» **Work required**
Select from the data all lines with the word "using".

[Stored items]
%%
-- ==== Sys2Proof/Laws/Hold.lean ====
section
/-! SUPPORT. The Hold Unit's own operations: each keeps `HoldUnit.ordered`, and what each does to the hold level. -/

namespace Sys2Proof.Machine

theorem Source.code_injective {s s' : Source} (h : s.code = s'.code) : s = s' := by
  cases s <;> cases s' <;> simp_all [Source.code]

/-! ## The sorted sets -/

theorem mem_insertSource {s x : Source} {l : List Source} (h : x ∈ insertSource s l) : x = s ∨ x ∈ l := by
  induction l with
  | nil => simp_all [insertSource]
  | cons y l ih =>
    unfold insertSource at h
    split at h
    · exact .inr h
    · split at h
      · simpa using h
      · rcases List.mem_cons.1 h with h | h
        · simp [h]
        · rcases ih h with h | h <;> simp [h]

theorem insertSource_sorted {s : Source} {l : List Source} (h : (l.map Source.code).Pairwise (· < ·)) :
    ((insertSource s l).map Source.code).Pairwise (· < ·) := by
  induction l with
  | nil => simp [insertSource]
  | cons y l ih =>
    unfold insertSource
    simp only [List.map_cons, List.pairwise_cons, List.mem_map, forall_exists_index, and_imp] at h
    split
    · simpa using h
    · rename_i hne
      split
      · rename_i hlt
        simp only [List.map_cons, List.pairwise_cons, List.mem_cons, List.mem_map, forall_eq_or_imp,
          forall_exists_index, and_imp]
        exact ⟨⟨hlt, fun a x hx e => by have := h.1 a x hx e; omega⟩, h⟩
      · rename_i hge
        simp only [List.map_cons, List.pairwise_cons, List.mem_map, forall_exists_index, and_imp]
        refine ⟨fun a x hx e => ?_, ih h.2⟩
        rcases mem_insertSource hx with rfl | hx
        · have : x.code ≠ y.code := fun e => hne (Source.code_injective e).symm
          omega
        · exact h.1 a x hx e

theorem mem_insertEntry {e x : PendingEntry} {l : List PendingEntry} (h : x ∈ insertEntry e l) : x = e ∨ x ∈ l := by
  induction l with
  | nil => simp_all [insertEntry]
  | cons y l ih =>
    unfold insertEntry at h
    split at h
    · rcases List.mem_cons.1 h with h | h <;> simp [h]
    · split at h
      · simpa using h
      · rcases List.mem_cons.1 h with h | h
        · simp [h]
        · rcases ih h with h | h <;> simp [h]

theorem insertEntry_sorted {e : PendingEntry} {l : List PendingEntry}
    (h : (l.map (·.source.code)).Pairwise (· < ·)) : ((insertEntry e l).map (·.source.code)).Pairwise (· < ·) := by
  induction l with
  | nil => simp [insertEntry]
  | cons y l ih =>
    unfold insertEntry
    simp only [List.map_cons, List.pairwise_cons, List.mem_map, forall_exists_index, and_imp] at h
    split
    · rename_i he
      simp only [List.map_cons, List.pairwise_cons, List.mem_map, forall_exists_index, and_imp]
      exact ⟨fun a x hx e' => by rw [← he]; exact h.1 a x hx e', h.2⟩
    · rename_i hne
      split
      · rename_i hlt
        simp only [List.map_cons, List.pairwise_cons, List.mem_cons, List.mem_map, forall_eq_or_imp,
          forall_exists_index, and_imp]
        exact ⟨⟨hlt, fun a x hx e => by have := h.1 a x hx e; omega⟩, h⟩
      · rename_i hge
        simp only [List.map_cons, List.pairwise_cons, List.mem_map, forall_exists_index, and_imp]
        refine ⟨fun a x hx e' => ?_, ih h.2⟩
        rcases mem_insertEntry hx with rfl | hx
        · have : x.source.code ≠ y.source.code := fun e => hne (Source.code_injective e).symm
          omega
        · exact h.1 a x hx e'

/-! ## Marks and records -/

theorem HoldUnit.level_mark (h : HoldUnit) (s : Source) (p : Bool) : (h.mark s p).level = h.level := by
  cases hs : h.stack with
  | nil => simp [HoldUnit.mark, HoldUnit.level, hs]
  | cons f l => simp only [HoldUnit.mark, HoldUnit.level, hs, List.map_cons]; split <;> rfl

theorem HoldUnit.ordered_mark {h : HoldUnit} (o : h.ordered) (s : Source) (p : Bool) : (h.mark s p).ordered := by
  obtain ⟨a, b, c, d, e, f⟩ := o
  refine ⟨?_, ?_, ?_, ?_, e, f⟩
  · have : (h.mark s p).stack.map (·.level) = h.stack.map (·.level) := by
      simp only [HoldUnit.mark, List.map_map]
      apply List.map_congr_left
      intro x _; simp only [Function.comp]; split <;> rfl
    rw [this]; exact a
  · intro x hx
    simp only [HoldUnit.mark, List.mem_map] at hx
    obtain ⟨y, hy, rfl⟩ := hx
    split <;> exact b y hy
  · have : (h.mark s p).pending.map (·.source.code) = h.pending.map (·.source.code) := by
      simp only [HoldUnit.mark, List.map_map]
      apply List.map_congr_left
      intro x _; simp only [Function.comp]; split <;> rfl
    rw [this]; exact c
  · intro x hx
    simp only [HoldUnit.mark, List.mem_map] at hx
    obtain ⟨y, hy, rfl⟩ := hx
    split <;> exact d y hy

theorem HoldUnit.level_setRecord (h : HoldUnit) (s : Source) (r : SourceRecord) : (h.setRecord s r).level = h.level := by
  unfold HoldUnit.setRecord; split <;> rfl

theorem HoldUnit.ordered_setRecord {h : HoldUnit} (o : h.ordered) (s : Source) (r : SourceRecord)
    (hr : r.present = true → heldLevel r.level) : (h.setRecord s r).ordered := by
  unfold HoldUnit.setRecord
  split
  · exact o
  · rename_i i _
    obtain ⟨a, b, c, d, e, f⟩ := o
    refine ⟨a, b, c, d, e, fun j => ?_⟩
    by_cases hj : i = j
    · subst hj; simpa using hr
    · have : i.val ≠ j.val := fun e => hj (Fin.ext e)
      simpa [this] using f j

/-! ## Pushing and making pending -/

theorem HoldUnit.stack_le_level {h : HoldUnit} (o : h.ordered) : ∀ f ∈ h.stack, f.level ≤ h.level := by
  intro f hf
  have a := o.1
  cases hs : h.stack with
  | nil => simp [hs] at hf
  | cons g l =>
    simp only [hs, List.map_cons, List.pairwise_cons, List.mem_map, forall_exists_index, and_imp] at a hf
    rcases List.mem_cons.1 hf with rfl | hf
    · simp [HoldUnit.level, hs]
    · have := a.1 _ f hf rfl
      simp only [HoldUnit.level, hs]; omega

theorem HoldUnit.level_lt_of_threshold {h : HoldUnit} {L : Nat} (ht : h.threshold ≤ L) (hL : L ≤ 7)
    (hh : h.level ≤ 7) (h7 : ¬(L = 7 ∧ h.level = 7)) : h.level < L := by
  unfold HoldUnit.threshold at ht
  unfold HoldUnit.level at *
  cases hs : h.stack with
  | nil => simp_all; omega
  | cons f l => simp only [hs] at *; split at ht <;> omega

theorem HoldUnit.ordered_push {h : HoldUnit} (o : h.ordered) {f : Frame} (hf : heldLevel f.level)
    (hl : h.level < f.level) : (h.push f).ordered := by
  have hs := HoldUnit.stack_le_level o
  obtain ⟨a, b, c, d, e, g⟩ := o
  refine ⟨?_, ?_, ?_, ?_, ?_, g⟩
  · simp only [HoldUnit.push, List.map_cons, List.pairwise_cons, List.mem_map, forall_exists_index, and_imp]
    exact ⟨fun x y hy e => by have := hs y hy; omega, a⟩
  · simp only [HoldUnit.push, List.mem_cons, forall_eq_or_imp]; exact ⟨hf, b⟩
  · exact List.Pairwise.sublist (List.Sublist.map _ (List.filter_sublist)) c
  · intro x hx; exact d x (List.mem_filter.1 hx).1
  · simp only [HoldUnit.push]
    split
    · exact insertSource_sorted e
    · exact e

theorem HoldUnit.ordered_insertEntry {h : HoldUnit} (o : h.ordered) {e : PendingEntry} (he : 1 ≤ e.level ∧ e.level ≤ 6) :
    HoldUnit.ordered { h with pending := insertEntry e h.pending } := by
  obtain ⟨a, b, c, d, f, g⟩ := o
  refine ⟨a, b, insertEntry_sorted c, fun x hx => ?_, f, g⟩
  rcases mem_insertEntry hx with rfl | hx
  · exact he
  · exact d x hx

theorem HoldUnit.ordered_insertSource {h : HoldUnit} (o : h.ordered) (s : Source) :
    HoldUnit.ordered { h with level7 := insertSource s h.level7 } := by
  obtain ⟨a, b, c, d, f, g⟩ := o
  exact ⟨a, b, c, d, insertSource_sorted f, g⟩

/-! ## Taking away -/

theorem HoldUnit.ordered_filter {h : HoldUnit} (o : h.ordered) (p : PendingEntry → Bool) :
    HoldUnit.ordered { h with pending := h.pending.filter p } := by
  obtain ⟨a, b, c, d, f, g⟩ := o
  exact ⟨a, b, c.sublist (List.Sublist.map _ List.filter_sublist), fun x hx => d x (List.mem_filter.1 hx).1, f, g⟩

theorem HoldUnit.ordered_pop {h : HoldUnit} (o : h.ordered) : HoldUnit.ordered { h with stack := h.stack.drop 1 } := by
  obtain ⟨a, b, c, d, f, g⟩ := o
  exact ⟨a.sublist (List.Sublist.map _ (List.drop_sublist _ _)), fun x hx => b x (List.mem_of_mem_drop hx), c, d, f, g⟩

theorem HoldUnit.ordered_empty {h : HoldUnit} (o : h.ordered) : HoldUnit.ordered { h with stack := [], pending := [] } := by
  obtain ⟨a, b, c, d, f, g⟩ := o
  exact ⟨by simp, by simp, by simp, by simp, f, g⟩

theorem HoldUnit.ordered_level7 {h : HoldUnit} (o : h.ordered) : HoldUnit.ordered { h with level7 := [] } := by
  obtain ⟨a, b, c, d, f, g⟩ := o
  exact ⟨a, b, c, d, by simp, g⟩

theorem HoldUnit.level_le {h : HoldUnit} (o : h.ordered) : h.level ≤ 7 := by
  cases hs : h.stack with
  | nil => simp [HoldUnit.level, hs]
  | cons f l =>
    have := (o.2.1 f (by simp [hs])).2
    simpa [HoldUnit.level, hs] using this

/-! ## Choosing an entry -/

theorem chooseEntry_mem {l : List PendingEntry} {e : PendingEntry} (h : chooseEntry l = some e) : e ∈ l := by
  induction l generalizing e with
  | nil => simp [chooseEntry] at h
  | cons x l ih =>
    unfold chooseEntry at h
    split at h
    · simp at h; simp [h]
    · rename_i y hy
      split at h <;> simp at h
      · subst h; exact List.mem_cons_of_mem _ (ih hy)
      · simp [h]

theorem HoldUnit.entry_mem {h : HoldUnit} {s : Source} {e : PendingEntry} (he : h.entry s = some e) : e ∈ h.pending :=
  List.mem_of_find?_eq_some he

end Sys2Proof.Machine
end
%%
» **Expected output**
      · simpa using h
    · simpa using h
      · simpa using h
    · subst hj; simpa using hr
      simpa [this] using f j
    simpa [HoldUnit.level, hs] using this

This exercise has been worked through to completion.